§ **PROBLEM REQUIREMENTS**
Looking at the data, count the lines where the word "include" occurs and answer with only the number.

--------------------------------

@[simp] theorem governorStep_clock (s : State) (h gid before after : Nat) : (governorStep s h gid before after).clock = s.clock := by
  unfold governorStep
  dsimp only
  split
  · rfl
  · split
    · rfl
    · simp

theorem ringOp_clock {s : State} {h : Nat} {put : Bool} {eff : RingHdr → State → State} (he : ∀ r u, (eff r u).clock = u.clock) :
    Result.At s.clock (ringOp s h put eff) := by
  unfold ringOp
  split
  · constructor
  · simp [he]

theorem execRput_clock (o : SS) (s : State) : OutAt s.clock (execRput o s) := issue_clock fun _ =>
  ringOp_clock fun _ _ => (scrSets_clock ..).trans (scrSets_clock ..)

theorem execRget_clock (o : S2) (s : State) : OutAt s.clock (execRget o s) := issue_clock fun _ =>
  ringOp_clock fun _ _ => (withTeam_clock ..).trans (scrSets_clock ..)

/-! ### Service, sieve, gather and residency -/

@[simp] theorem deadlineTrap_clock (s : State) : (deadlineTrap s).clock = s.clock := by simp [deadlineTrap]

@[simp] theorem sendService_clock (s : State) (m : LaneSet) (num : Word) : (sendService s m num).clock = s.clock := by simp [sendService]

theorem execTraps_clock (o : TrapsOp) (s : State) : OutAt s.clock (execTraps o s) := issue_clock fun u => by
  dsimp only
  split
  · exact retired_clock u
  · split
    · constructor
    · split
      · constructor
      · split
        · split
          · constructor
          · exact .next (sendService_clock ..)
        · constructor

theorem execBkpt_clock (s : State) : OutAt s.clock (execBkpt s) := issue_clock fun u => by simp

theorem execSynci_clock (o : RangeOp) (s : State) : OutAt s.clock (execSynci o s) := issue_clock fun u => by simp

@[simp] theorem finishInval_clock (s : State) (w : Inval) : (finishInval s w).clock = s.clock := by simp [finishInval]

theorem execTlbinv_clock (o : RangeOp) (s : State) : OutAt s.clock (execTlbinv o s) := issue_clock fun u => by
  dsimp only
  split <;> simp

@[simp] theorem svStore_clock (s : State) (pa : Nat) (bs : List Byte) : (svStore s pa bs).clock = s.clock := by rfl

@[simp] theorem svWrite_clock (s : State) (k : Nat) (x : Stream) : (svWrite s k x).clock = s.clock := by rfl

@[simp] theorem svPutEntry_clock (s : State) (k q : Nat) (tok tag : Word) (flags : Nat) : (svPutEntry s k q tok tag flags).clock = s.clock :=
  svStore_clock ..

theorem withStream_clock {s : State} {w : Word} {k : Nat → Stream → Result} (hk : ∀ n x, Result.At s.clock (k n x)) :
    Result.At s.clock (withStream s w k) := by
  unfold withStream
  dsimp only
  split_ifs
  · constructor
  · constructor
  · constructor
  · exact hk _ _

theorem execSvput_clock (o : SvOp) (s : State) : OutAt s.clock (execSvput o s) := issue_clock fun u => by
  dsimp only
  split
  · exact retired_clock u
  · refine withStream_clock fun n x => ?_
    split
    · constructor
    · split
      · exact at_of_clock ((svWrite_clock ..).trans (foldl_clock (fun _ _ => svPutEntry_clock ..) _ u)) (retires_clock ..)
      · constructor
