-- ==== Sys2Proof/Machine/IndexMemory.lean ====
section
/-!
DEFINITION. The index register and memory transfer (42_index_memory.md).
Every address is checked before anything is written (20_memory.md R210).
-/

namespace Sys2Proof.Machine

/-- ANNN LD I, NNN (R600). -/
def execLdI (nnn : Imm12) (s : State) : Result := .next (s.setIdx (zextImm nnn)).advance

/-- FX1E ADD I, Vx (R601): VF is tested on the unwrapped sum (D7). -/
def execAddIVx (x : Reg) (s : State) : Result :=
  .next ((s.setIdx (trunc16 (s.idx.toNat + (s.reg x).toNat))).setReg Reg.vf (indexFlag s.idx (s.reg x))).advance

/-- FX29 LD F, Vx (R602). -/
def execLdFVx (x : Reg) (s : State) : Result := .next (s.setIdx (glyphAddress (s.reg x))).advance

/-- FX33 LD B, Vx (R603): three digits at I, I+1, I+2; I is not changed. -/
def execLdBVx (x : Reg) (s : State) : Result :=
  match rangeFault .memWriteOutOfRange s.base 3 with
  | some r => raiseFault r (encode (.ldBVx x)) s
  | none => .next (s.storeBytes s.base (bcdDigits (s.reg x))).advance

/-- FX55 LD [I], Vx (R604): V0..VX at I..I+X, then I advances by X + 1. -/
def execLdMemVx (x : Reg) (s : State) : Result :=
  match rangeFault .memWriteOutOfRange s.base (x.val + 1) with
  | some r => raiseFault r (encode (.ldMemVx x)) s
  | none => .next ((s.storeBytes s.base (s.dumpBytes x)).setIdx (trunc16 (s.base + x.val + 1))).advance

/-- FX65 LD Vx, [I] (R605): V0..VX from I..I+X; I is not changed. -/
def execLdVxMem (x : Reg) (s : State) : Result :=
  match rangeFault .memReadOutOfRange s.base (x.val + 1) with
  | some r => raiseFault r (encode (.ldVxMem x)) s
  | none => .next (s.setRegs (s.loadedRegs x)).advance

end Sys2Proof.Machine
end

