theorem State.drawn_eq : s.drawn x y n = drawPixels (s.coveredPixels x y n) (s.disp, false) := rfl

theorem State.coveredPixels_nodup : (s.coveredPixels x y n).Nodup :=
  spritePixels_nodup _ _ (by rw [State.length_loadBytes]; omega)

variable {s x y n}

theorem State.lt_of_mem_coveredPixels {j : Nat} (h : j ∈ s.coveredPixels x y n) : j < 2048 := by
  obtain ⟨r, _, c, -, -, rfl⟩ := mem_spritePixels.1 h
  exact pixelIndex_lt _ _

/-- The indices are those of the pixels that the statements call covered (R703). -/
theorem State.mem_coveredPixels {px : Nat} (hpx : px < 64) (py : Nat) :
    py * 64 + px ∈ s.coveredPixels x y n ↔ s.spriteCovers x y n px py := by
  have hindex (a b : Nat) : py * 64 + px = pixelIndex a b ↔ px = a % 64 ∧ py = b % 32 := by
    unfold pixelIndex
    omega
  simp only [State.coveredPixels, mem_spritePixels, State.spriteCovers, State.length_loadBytes, State.getElem_loadBytes,
    hindex, exists_prop]
  rfl

/-- A statement about some covered pixel, by its index or by its coordinates. -/
theorem State.exists_coveredPixels (p : Nat → Prop) : (∃ j ∈ s.coveredPixels x y n, p j) ↔
    ∃ px < 64, ∃ py < 32, s.spriteCovers x y n px py ∧ p (py * 64 + px) := by
  constructor
  · rintro ⟨j, hj, hp⟩
    have hlt := State.lt_of_mem_coveredPixels hj
    have hsplit : j / 64 * 64 + j % 64 = j := by omega
    refine ⟨j % 64, by omega, j / 64, by omega, ?_, by rwa [hsplit]⟩
    rwa [← State.mem_coveredPixels (by omega), hsplit]
  · rintro ⟨px, hpx, py, hpy, hcover, hp⟩
    exact ⟨_, (State.mem_coveredPixels hpx py).2 hcover, hp⟩

theorem State.pixel_drawn (k : Nat) :
    Display.pixel (s.drawn x y n).1 k = (Display.pixel s.disp k ^^ decide (k ∈ s.coveredPixels x y n)) :=
  pixel_drawPixels (s.coveredPixels_nodup x y n) (fun _ => State.lt_of_mem_coveredPixels) _ k

theorem State.drawn_collides :
    (s.drawn x y n).2 = true ↔ ∃ j ∈ s.coveredPixels x y n, Display.pixel s.disp j = true := by
  rw [State.drawn_eq, drawPixels_collides (s.coveredPixels_nodup x y n)]
  simp

end

theorem collisionFlag_eq_one_iff (c : Bool) : collisionFlag c = 1 ↔ c = true := by
  cases c <;> decide

/-- Settles O21: the display is blank, whose pixels are all 0. -/
theorem clearDisplay : Obligations.ClearDisplay :=
  fun s => ⟨(s.setDisplay .blank).advance, rfl, fun _ _ _ _ => Display.pixel_blank _, rfl⟩

/-- Settles O22: the covered pixels are drawn once each. -/
theorem drawFlipsCoveredPixels : Obligations.DrawFlipsCoveredPixels := by
  intro x y n s hle
  refine ⟨_, exec_drw_of_le x y hle, fun px hpx py hpy => ?pixels, fun hhit => ?hit, fun hmiss => ?miss, rfl⟩
  case pixels =>
    simp only [State.pixelAt, State.advance_disp, State.setReg_disp, State.setDisplay_disp, State.pixel_drawn,
      ← State.mem_coveredPixels hpx py]
    exact ⟨fun hcover => by simp [hcover], fun hclear => by simp [hclear]⟩
  case hit =>
    have hc : (s.drawn x y n).2 = true := State.drawn_collides.2 ((State.exists_coveredPixels _).2 hhit)
    simp [hc, collisionFlag, flagByte]
  case miss =>
    have hc : ¬ (s.drawn x y n).2 = true := fun hc =>
      hmiss ((State.exists_coveredPixels _).1 (State.drawn_collides.1 hc))
    simp [hc, collisionFlag, flagByte]

/-! ## Drawing twice -/

section
variable {s t u : State} {x y x' y' : Reg} {n : Fin 16}

/-- A second sprite of the same bytes at the same coordinates covers the same pixels. -/
theorem State.coveredPixels_congr (hcfg : t.cfg = s.cfg) (hmem : t.mem = s.mem) (hidx : t.idx = s.idx)
    (hx : t.reg x' = s.reg x) (hy : t.reg y' = s.reg y) : t.coveredPixels x' y' n = s.coveredPixels x y n := by
  have hload : t.loadBytes t.base n.val = s.loadBytes s.base n.val := by
    simp [State.loadBytes, State.base, hidx, State.byteAt_congr hcfg hmem]
  rw [State.coveredPixels, State.coveredPixels, hx, hy, hload]

variable (hle : n.val = 0 ∨ s.idx.toNat + n.val ≤ 0x1000) (ht : exec (.drw x y n) s = .next t)
include hle ht

/-- The state that a first draw leaves. -/
theorem eq_of_exec_drw :
    t = ((s.setDisplay (s.drawn x y n).1).setReg Reg.vf (collisionFlag (s.drawn x y n).2)).advance :=
  Host.Outcome.next.inj (ht.symm.trans (exec_drw_of_le x y hle))

/-- VF after a draw reports a covered pixel that was set. -/
theorem vf_eq_one_iff_of_exec_drw :
    t.v[15] = 1 ↔ ∃ j ∈ s.coveredPixels x y n, Display.pixel s.disp j = true := by
  rw [← State.drawn_collides, ← collisionFlag_eq_one_iff, eq_of_exec_drw hle ht]
  simp

theorem pixel_of_exec_drw (j : Nat) :
    Display.pixel t.disp j = (Display.pixel s.disp j ^^ decide (j ∈ s.coveredPixels x y n)) := by
  rw [← State.pixel_drawn, eq_of_exec_drw hle ht]
  rfl

theorem idx_of_exec_drw : t.idx = s.idx := by rw [eq_of_exec_drw hle ht]; rfl

variable (hx : t.v[x'] = s.v[x]) (hy : t.v[y'] = s.v[y])
include hx hy

theorem coveredPixels_of_exec_drw : t.coveredPixels x' y' n = s.coveredPixels x y n := by
  have ht := eq_of_exec_drw hle ht
  exact State.coveredPixels_congr (by rw [ht]; rfl) (by rw [ht]; rfl) (by rw [ht]; rfl) hx hy

variable (hu : exec (.drw x' y' n) t = .next u)
include hu

/-- Each covered pixel is flipped twice, and every other one not at all. -/
theorem disp_of_exec_drw_twice : u.disp = s.disp := by
  have hle' : n.val = 0 ∨ t.idx.toNat + n.val ≤ 0x1000 := by rwa [idx_of_exec_drw hle ht]
  refine Display.ext_pixel fun j _ => ?_
  rw [pixel_of_exec_drw hle' hu, coveredPixels_of_exec_drw hle ht hx hy, pixel_of_exec_drw hle ht, Bool.xor_assoc,
    Bool.xor_self, Bool.xor_false]

/-- The second draw meets the covered pixels as the first left them: set where they were clear. -/
theorem vf_eq_one_iff_of_exec_drw_twice :
    u.v[15] = 1 ↔ ∃ j ∈ s.coveredPixels x y n, Display.pixel s.disp j = false := by
  have hle' : n.val = 0 ∨ t.idx.toNat + n.val ≤ 0x1000 := by rwa [idx_of_exec_drw hle ht]
  rw [vf_eq_one_iff_of_exec_drw hle' hu, coveredPixels_of_exec_drw hle ht hx hy]
  refine exists_congr fun j => and_congr_right fun hj => ?_
  simp [pixel_of_exec_drw hle ht, hj]

end

/-- Settles O23: the two lemmas on a second draw, by coordinates. -/
theorem drawTwiceRestoresDisplay : Obligations.DrawTwiceRestoresDisplay := by
  intro x y x' y' n s t u hle ht hx hy hu
  refine ⟨disp_of_exec_drw_twice hle ht hx hy hu, ?_⟩
  rw [vf_eq_one_iff_of_exec_drw_twice hle ht hx hy hu, State.exists_coveredPixels]
  rfl

/-- Some pixel is covered exactly when one of the sprite's bytes has a set bit. -/
theorem State.exists_mem_coveredPixels_iff (s : State) (x y : Reg) (n : Fin 16) : (∃ j, j ∈ s.coveredPixels x y n) ↔
    ∃ r < n.val, ∃ c < 8, (s.byteAt (s.idx.toNat + r)).getLsbD c = true := by
  simp only [State.coveredPixels, mem_spritePixels, State.length_loadBytes, State.getElem_loadBytes]
  constructor
  · rintro ⟨j, r, hr, c, hc, hbit, -⟩
    exact ⟨r, hr, 7 - c, by omega, hbit⟩
  · rintro ⟨r, hr, c, hc, hbit⟩
    refine ⟨_, r, hr, 7 - c, by omega, ?_, rfl⟩
    rwa [show 7 - (7 - c) = c by omega]

/-- Settles O60: a first draw without a collision found every covered pixel clear, so the second reports one as soon as
the sprite covers any. -/
theorem secondDrawReportsSetBitAfterCleanFirst : Obligations.SecondDrawReportsSetBitAfterCleanFirst := by
  intro x y x' y' n s t u hle ht hclean hx hy hu
  have hclear : ∀ j ∈ s.coveredPixels x y n, Display.pixel s.disp j = false := by
    have hno : ¬ t.v[15] = 1 := by rw [hclean]; decide
    rw [vf_eq_one_iff_of_exec_drw hle ht] at hno
    simpa using hno
  rw [vf_eq_one_iff_of_exec_drw_twice hle ht hx hy hu, ← State.exists_mem_coveredPixels_iff s x y n]
  exact ⟨fun ⟨j, hj, _⟩ => ⟨j, hj⟩, fun ⟨j, hj⟩ => ⟨j, hj, hclear j hj⟩⟩

end Sys2Proof.Machine
end

section
/-!
PROOFS. Whole results of single instructions (40_control_flow.md, 41_alu.md, 42_index_memory.md, 44_keys_timers.md):
what each leaves, as an update of the state before.
-/

namespace Sys2Proof.Machine

/-! ## Arithmetic and shifts -/

/-- A result, a flag and the advance, as an update of two fields (10_state.md R103). -/
theorem State.advance_setResultFlag (x : Reg) (r g : Byte) (s : State) : (s.setResultFlag x r g).advance =
    { s with v := Spec.resultAndFlag s.cfg.vfOrder s.v x r g, pc := s.pc + 2 } := by
  unfold State.setResultFlag Spec.resultAndFlag
  cases s.cfg.vfOrder <;> rfl

/-- Settles O3: the three are one result and one flag of the pre-state operands; `trunc8` is the residue modulo 256. -/
theorem addAndSubtractWithFlag : Obligations.AddAndSubtractWithFlag := by
  intro x y s
  simp only [ofNat_mod_eq_trunc8]
  refine ⟨?_, ?_, ?_⟩
  · rw [exec_addReg, execAddReg, State.advance_setResultFlag]; rfl
  · rw [exec_sub, execSub, State.advance_setResultFlag]; rfl
  · rw [exec_subn, execSubn, State.advance_setResultFlag]; rfl

theorem ushiftRight_one_eq (b : Byte) : b >>> 1 = BitVec.ofNat 8 (b.toNat / 2) := by
  apply BitVec.eq_of_toNat_eq
  have := b.isLt
  simp [Nat.shiftRight_eq_div_pow]
  omega

theorem shiftLeft_one_eq (b : Byte) : b <<< 1 = BitVec.ofNat 8 (b.toNat * 2 % 256) := by
  apply BitVec.eq_of_toNat_eq
  simp [Nat.shiftLeft_eq]

theorem shiftedOutRight_eq (b : Byte) : shiftedOutRight b = BitVec.ofNat 8 (b.toNat % 2) := by
  revert b; decide

theorem shiftedOutLeft_eq (b : Byte) : shiftedOutLeft b = BitVec.ofNat 8 (b.toNat / 128) := by
  revert b; decide

/-- Settles O4: Y does not occur, and the shifts and the bits they lose are quotients and remainders. -/
theorem shiftsPutTheLostBitInFlag : Obligations.ShiftsPutTheLostBitInFlag := by
  intro x y s
  refine ⟨?_, ?_⟩
  · rw [exec_shr, execShr, State.advance_setResultFlag, ushiftRight_one_eq, shiftedOutRight_eq, State.reg]
  · rw [exec_shl, execShl, State.advance_setResultFlag, shiftLeft_one_eq, shiftedOutLeft_eq, State.reg]

/-- Settles O5: the draw, the write, the count and the advance are the instruction's own updates. -/
theorem randomByteIsMasked : Obligations.RandomByteIsMasked := by
  intro x nn s
  rw [exec_rnd, execRnd, State.rand]
  rfl

/-! ## Control transfer -/

/-- Settles O7: each skip is one `skipIf`, on the equality or on its negation. -/
theorem skipOnRegisters : Obligations.SkipOnRegisters := by
  intro x y s
  refine ⟨?_, ?_⟩
  · rw [exec_seReg, execSeReg, State.skipIf, State.reg, State.reg]
  · rw [exec_sneReg, execSneReg, State.skipIf_not, State.reg, State.reg]

theorem zextImm_eq_iff (nnn : Imm12) (w : Word) : zextImm nnn = w ↔ nnn.toNat = w.toNat := by
  rw [← BitVec.toNat_inj, toNat_zextImm]

/-- Settles O8: a target equals pc exactly as a number; BNNN's sum fits 16 bits. -/
theorem jumpsAndSelfJumpHalt : Obligations.JumpsAndSelfJumpHalt := by
  intro nnn s
  have hsum := toNat_zextImm_add_zextByte nnn (s.reg Reg.v0)
  refine ⟨?_, _, rfl, hsum, ?_, rfl⟩
  · by_cases heq : zextImm nnn = s.pc
    · rw [exec_jp_of_eq heq, if_pos ((zextImm_eq_iff nnn s.pc).1 heq)]; rfl
    · rw [exec_jp_of_ne heq, if_neg (mt (zextImm_eq_iff nnn s.pc).2 heq), zextImm_eq_ofNat_toNat]; rfl
  · have := nnn.isLt
    have := (s.reg Reg.v0).isLt
    refine hsum.trans_le ?_
    omega

/-- Settles O9: inside the bounds push and pop succeed. -/
theorem callAndReturn : Obligations.CallAndReturn :=
  ⟨fun nnn s h => ⟨_, exec_call_of_lt nnn h, rfl, rfl, by rw [zextImm_eq_ofNat_toNat]⟩,
    fun _ h => ⟨_, exec_ret_of_pos h, rfl, rfl, rfl⟩⟩

/-- Settles O10: outside the bounds push and pop fail, and the fault entry records the instruction's own word. -/
theorem stackFaults : Obligations.StackFaults := by
  refine ⟨fun nnn s h => ?_, fun s h => ?_⟩
  · rw [exec_call_of_full nnn h, zextImm_eq_ofNat_toNat]; rfl
  · rw [exec_ret_of_zero h]; rfl

/-- Settles O11: the return pops the slot that the call wrote, and no older one was written. -/
theorem returnComesBackAfterCall : Obligations.ReturnComesBackAfterCall := by
  intro nnn s t u v hlt ht hstack hsp hv
  rw [exec_call_of_lt nnn hlt] at ht
  cases ht
  have husp : u.sp.val = s.sp.val + 1 := by rw [hsp]
  rw [exec_ret_of_pos (by omega)] at hv
  cases hv
  refine ⟨?_, ?_, fun j hj => ?_⟩
  · simp [hstack, husp]
  · ext; simp [husp]
  · have : s.sp.val ≠ j.val := by omega
    simp [hstack, this]

/-! ## Index register -/

/-- `trunc16` reduces modulo 65536 by itself. -/
theorem ofNat_mod_eq_trunc16 (n : Nat) : BitVec.ofNat 16 (n % 65536) = trunc16 n :=
  BitVec.eq_of_toNat_eq (Nat.mod_mod n 65536)

/-- Settles O14: `trunc16` is the residue modulo 65536; V[X] × 5 fits I. -/
theorem indexArithmetic : Obligations.IndexArithmetic := by
  intro x s
  refine ⟨?_, _, rfl, ?_, rfl⟩
  · rw [exec_addIVx, execAddIVx, ofNat_mod_eq_trunc16]; rfl
  · exact (toNat_glyphAddress _).trans (Nat.mul_comm _ _)

/-! ## Keys and timers -/

theorem zextByte_eq_ofNat_toNat (b : Byte) : zextByte b = BitVec.ofNat 16 b.toNat :=
  (BitVec.ofNat_toNat 16 b).symm

/-- Settles O25: V[X] names a key below 16 and none from 16 on. -/
theorem skipOnKey : Obligations.SkipOnKey := by
  intro x s
  refine ⟨fun hlt => ?_, fun hge => ?_⟩
  · have hk : (s.reg x).toNat = (⟨_, hlt⟩ : Fin 16).val := rfl
    rw [exec_skp_of_eq hk, exec_sknp_of_eq hk, getElem_keys_toNat hk hlt, State.skipIf, State.skipIf]
    refine ⟨rfl, ?_⟩
    cases s.keyPressed ⟨_, hlt⟩ <;> rfl
  · rw [append_nib_append, append_nib_append, ← zextByte_eq_ofNat_toNat]
    exact ⟨exec_skp_of_ge hge, exec_sknp_of_ge hge⟩

/-- The lowest key is the pressed one below which none is. -/
theorem lowestKey_eq_some {s : State} {k : Fin 16} (hk : s.keyPressed k = true)
    (hlow : ∀ j : Fin 16, j < k → s.keyPressed j = false) : s.lowestKey = some k := by
  refine List.find?_eq_some_iff_getElem.2 ⟨hk, k.val, by simp, by simp, fun j hj => ?_⟩
  have := hlow ⟨j, by omega⟩ hj
  simpa using this

/-- Settles O26: the key found is the lowest. -/
theorem keyWaitTakesLowestKey : Obligations.KeyWaitTakesLowestKey :=
  fun _ _ _ hk hlow => exec_ldVxK_of_key (lowestKey_eq_some hk hlow)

--------------------------------

§ **ANSWER SECTION**
3